Arrow-right Camera
The Spokesman-Review Newspaper
Spokane, Washington  Est. May 19, 1883

Faith, fun and misfits

Speakers share the truths of their own journeys at conference

Patty

The Women of Faith Conference rolls into town Friday.

If you picture docile church ladies knitting sweaters while quietly listening to pious talks by pious people, change the picture.

“There are great parts that are over-the-top fun,” says singer and author Sandi Patty, one of the Women of Faith presenters.

“There are very poignant moments as well. You leave there gleefully exhausted. You’ve laughed, cried, you’ve danced. 

“Mandisa (the Grammy-nominated ‘American Idol’ finalist) gets us up there and we just dance!”

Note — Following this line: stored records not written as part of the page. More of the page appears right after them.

theorem serializeFields_output : OutputFields serializeFields :=
  ⟨fun _ => rfl, fun _ _ _ => rfl, fun _ _ => rfl, fun _ _ => rfl⟩

theorem packFields_output : OutputFields packFields := ⟨fun _ => rfl, fun _ _ _ => rfl, fun _ _ => rfl, fun _ _ => rfl⟩

theorem decodeFields_output : OutputFields decodeFields := ⟨fun _ => rfl, fun _ _ _ => rfl, fun _ _ => rfl, fun _ _ => rfl⟩

theorem compressFields_output : OutputFields compressFields :=
  ⟨fun _ => rfl, fun _ _ _ => rfl, fun _ _ => rfl, fun _ _ => rfl⟩

theorem decompressFields_output : OutputFields decompressFields :=
  ⟨fun _ => rfl, fun _ _ _ => rfl, fun _ _ => rfl, fun _ _ => rfl⟩

section
variable {f : State → State → State} {s t u : State} (hf : OutputFields f)
include hf

theorem OutputFields.of_serializeFields (h : t = serializeFields t s) : t = f t s :=
  calc t = f t t := (hf.self t).symm
    _ = f t (serializeFields t s) := congrArg (f t) h
    _ = f t s := hf.covers t s

theorem OutputFields.trans (h : t = f t s) (h' : u = f u t) : u = f u s :=
  calc u = f u t := h'
    _ = f u (f t s) := congrArg (f u) h
    _ = f u s := hf.absorb u t s

end

/-- The stages of COMPRESS may write what those of DECOMPRESS may. -/
theorem compressFields_of_decompressFields {s t : State} (h : t = decompressFields t s) : t = compressFields t s :=
  calc t = compressFields t t := rfl
    _ = compressFields t (decompressFields t s) := congrArg (compressFields t) h
    _ = compressFields t s := rfl

/-! ### Parts of a command that store no byte -/

/-- t is s but for the fields f names, and OBUF is the same. -/
structure StoresNothing (f : State → State → State) (s t : State) : Prop where
  fields : t = f t s
  obuf   : t.obuf = s.obuf

theorem StoresNothing.trans {f : State → State → State} {s t u : State} (hf : OutputFields f) (h : StoresNothing f s t)
    (h' : StoresNothing f t u) : StoresNothing f s u :=
  ⟨hf.trans h.fields h'.fields, h'.obuf.trans h.obuf⟩

theorem StoresNothing.compress {s t : State} (h : StoresNothing decompressFields s t) : StoresNothing compressFields s t :=
  ⟨compressFields_of_decompressFields h.fields, h.obuf⟩

theorem enterStage_storesNothing {f : State → State → State} (hf : OutputFields f) (n : Nat) (s : State) :
    StoresNothing f s (enterStage n s) :=
  ⟨hf.of_serializeFields rfl, rfl⟩

theorem countState_storesNothing (s : State) : StoresNothing decompressFields s (countState s) := by
  obtain ⟨f, d, h⟩ := countState_frame s
  rw [h]
  exact ⟨rfl, rfl⟩

theorem buildState_storesNothing (s : State) :
    StoresNothing decompressFields s (buildState s) ∧ (buildState s).outLen = s.outLen := by
  obtain ⟨w, h⟩ := buildState_frame s
  rw [h]
  exact ⟨⟨rfl, rfl⟩, rfl⟩

theorem gencodesBody_storesNothing (s : State) :
    (gencodesBody s).Post (fun t => StoresNothing compressFields s t ∧ t.outLen = s.outLen) fun _ _ => False := by
  rcases gencodesBody_frame s with ⟨k, h⟩ | ⟨r, h⟩ <;> rw [h]
  · exact .of_ok ⟨⟨rfl, rfl⟩, rfl⟩
  · exact .of_stuck

theorem deserializeBody_storesNothing (s : State) :
    (deserializeBody s).Post (StoresNothing decompressFields s) fun _ => StoresNothing decompressFields s := by
  rcases deserializeBody_cases s with ⟨e, i, d, h, -⟩ | ⟨n, f, d, h, -⟩ <;> rw [h]
  · exact .of_raised ⟨rfl, rfl⟩
  · exact .of_ok ⟨rfl, rfl⟩

/-! ### States that differ in these fields, and in OBUF from a first index on -/

/-- t is s but for the fields f names, and its OBUF is that of s below `first` and from OUT_LEN on. -/
structure WritesOnly (f : State → State → State) (first : Nat) (s t : State) : Prop where
  fields   : t = f t s
  first_le : first ≤ t.outLen.toNat
  obuf     : ∀ a, a < first ∨ t.outLen.toNat ≤ a → Memory.read t.obuf a = Memory.read s.obuf a

/-- OUT_LEN may have any value where no byte has been stored. -/
theorem StoresNothing.writesOnly {f : State → State → State} {first : Nat} {s t : State} (h : StoresNothing f s t)
    (hle : first ≤ t.outLen.toNat) : WritesOnly f first s t :=
  ⟨h.fields, hle, fun _ _ => by rw [h.obuf]⟩

section
variable {f : State → State → State} {first : Nat} {s t u : State} (hf : OutputFields f)
include hf

/-- Going on without a change of OBUF or OUT_LEN. -/
theorem WritesOnly.same_output (h : WritesOnly f first s t) (hu : StoresNothing f t u) (hn : u.outLen = t.outLen) :
    WritesOnly f first s u :=
  ⟨hf.trans h.fields hu.fields, hn ▸ h.first_le, by rw [hu.obuf, hn]; exact h.obuf⟩

theorem WritesOnly.enterStage (n : Nat) (h : WritesOnly f first s t) : WritesOnly f first s (enterStage n t) :=
  h.same_output hf (enterStage_storesNothing hf n t) rfl

/-- Going on by appending bytes at OUT_LEN. -/
theorem WritesOnly.appends {x : List Byte} (h : WritesOnly f first s t) (ha : Appends t x u) : WritesOnly f first s u := by
  have hlen := ha.outLen
  have hle := h.first_le
  refine ⟨hf.trans h.fields (hf.of_serializeFields ?_), by omega, fun a hout => ?_⟩
  · obtain ⟨m, n, w, d, rfl⟩ := ha.frame
    rfl
  · rw [ha.read, if_neg (by omega)]
    exact h.obuf a (by omega)

/-- The end of a command writes the fields of `ended` alone. -/
theorem WritesOnly.complete (h : WritesOnly f first s u) : WritesOnly f first s (complete u) :=
  h.same_output hf ⟨hf.of_serializeFields rfl, rfl⟩ rfl

theorem WritesOnly.errorEntry (e : ErrCode) (info : DWord) (h : WritesOnly f first s u) :
    WritesOnly f first s (errorEntry e info u) :=
  h.same_output hf ⟨hf.of_serializeFields rfl, rfl⟩ rfl

theorem WritesOnly.bytes (h : WritesOnly f first s t) (a : Nat) : Memory.read t.ibuf a = Memory.read s.ibuf a ∧
    (a < first ∨ t.outLen.toNat ≤ a → Memory.read t.obuf a = Memory.read s.obuf a) :=
  ⟨congrArg (Memory.read · a) ((congrArg State.ibuf h.fields).trans (hf.ibuf t s)), h.obuf a⟩

end

/-! ### Bodies -/

/-- Where the body ends and where it raises, only the fields of f and OBUF from `first` on differ from s. -/
def BodyWritesOnly (f : State → State → State) (first : Nat) (s : State) (b : Body) : Prop :=
  b.Post (WritesOnly f first s) fun _ => WritesOnly f first s

section
variable {f : State → State → State} {first : Nat} {s t : State} (hf : OutputFields f)
include hf

/-- A command leaves what its body leaves; where the precondition fails it writes only the fields of `ended`. -/
theorem BodyWritesOnly.command {pre : Bool} {e : ErrCode} {info : Nat} {body : State → Body}
    (hb : BodyWritesOnly f first s (body s)) (hs : first ≤ s.outLen.toNat) (ht : runCommand pre e info body s = .next t) :
    WritesOnly f first s t := by
  rcases runCommand_next ht with ⟨-, u, hu, rfl⟩ | ⟨-, e', i', u, hu, rfl⟩ | ⟨-, rfl⟩
  · exact (hb.ends hu).complete hf
  · exact (hb.raises hu).errorEntry hf e' i'
  · exact WritesOnly.errorEntry hf e _ (StoresNothing.writesOnly ⟨(hf.self s).symm, rfl⟩ hs)

theorem OnlyAppends.writesOnly {b : Body} (hb : OnlyAppends t b) (h : WritesOnly f first s t) :
    BodyWritesOnly f first s b := by
  rcases hb with ⟨x, u, rfl, ha⟩ | ⟨e, i, x, u, rfl, ha⟩ | ⟨r, rfl⟩
  · exact .of_ok (h.appends hf ha)
  · exact .of_raised (h.appends hf ha)
  · exact .of_stuck

/-- SERIALIZE starts the output at 0, so that nothing may have been stored before it. -/
theorem serializeBody_writesOnly (h : StoresNothing f s t) : BodyWritesOnly f 0 s (serializeBody t) :=
  have hstart : StoresNothing f t (setOutput t.obuf 0#32 t) := ⟨hf.of_serializeFields rfl, rfl⟩
  (serializeBody_cases t).onlyAppends.writesOnly hf ((h.trans hf hstart).writesOnly (Nat.zero_le _))

theorem packBody_writesOnly (h : WritesOnly f first s t) (hstart : ∀ u, packStart u = f (packStart u) u)
    (hend : ∀ u, packEnd u = f (packEnd u) u) :
    BodyWritesOnly f first s (packBody t) := by
  have hpack : AppendsOrFull (packStart t) ((packLoop t.inLen.toNat 0 (packStart t)).bind flushBits) :=
    (packLoop_appends _ _ _).bind flushBits_appends
  exact (hpack.onlyAppends.writesOnly hf (h.same_output hf ⟨hstart t, rfl⟩ rfl)).bind fun u hu =>
    .of_ok (hu.same_output hf ⟨hend u, rfl⟩ rfl)

/-- DECODE starts the output at 0, so that nothing may have been stored before it. -/
theorem decodeBody_writesOnly (h : StoresNothing f s t) (hstart : ∀ u, decodeStart u = f (decodeStart u) u)
    (hend : ∀ u, decodeEnd u = f (decodeEnd u) u) :
    BodyWritesOnly f 0 s (decodeBody t) :=
  ((decodeLoop_onlyAppends _ _).writesOnly hf ((h.trans hf ⟨hstart t, rfl⟩).writesOnly (Nat.zero_le _))).bind fun u hu =>
    .of_ok (hu.same_output hf ⟨hend u, rfl⟩ rfl)

end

In a recent interview from her Oklahoma City home, Patty also talked about some other surprises awaiting those who venture to their first Women of Faith Conference.

Big names will be there

Mandisa, for starters. Plus Amy Grant, who has sold more than 30 million albums and won six Grammys and, as her publicity points out, “put contemporary Christian music on the map.”

But that’s not the biggest surprise, Patty says. The nearly dozen presenters, all accomplished in their own ways, share the stage, the spotlight and equal billing.

“The Three Musketeers coined it, but we are all for one and one for all,” Patty says.

“We really are a team.  It’s about the women sitting in the seats, and what we can share from our own journey, from our experiences.

“We each have something different to share. At the end of the weekend, hopefully, each of the women (in the audience) has found something that warms their heart.”

Darn honest presenters

Patty, for instance, shares stories from a dark time more than a decade ago.

In her book “Layers: Uncovering and Celebrating God’s Original Idea of Me” (Thomas Nelson, 2008), she writes that she had to abandon her “façade as a smiling wife, a devoted mother of four kids, and a successful Christian recording artist.”

Patty, a Gospel Music Hall of Fame inductee, had separated from her husband, fallen in love with another man and struggled with lifelong weight issues and depression.

She writes: “I took a headlong plunge off the pedestal of Christian celebrity and eventually ended up at the front door of a mental health facility. I needed help, and I needed it badly.”

At 55, Patty is into truth-telling, as are the other conference presenters.

“The biggest way to get a message across is by example,” she says. “I share my story. Then I say, ‘Now, did the world end?’ What is it we think will happen if we tell our stories? We can see firsthand the world didn’t come to an end.”

Misfits welcome

When Patty attended her first Women of Faith Conference eight years ago, she was nervous.

“I thought I would come to Women of Faith, and I would be so out of place, and I would be looking for the other misfits, because I don’t have it all together in my life. I’ve made some mistakes,” she says.

“Life is not always tidy. I didn’t want to be in a roomful of women whose lives were tidy.”

Instead, she discovered just the opposite. And she’s urging Inland Northwest women to come see for themselves. 

“It is a room full of misfits,” Patty says. “A room full of very real women who don’t have it tidy all the time. That was just so refreshing for me.”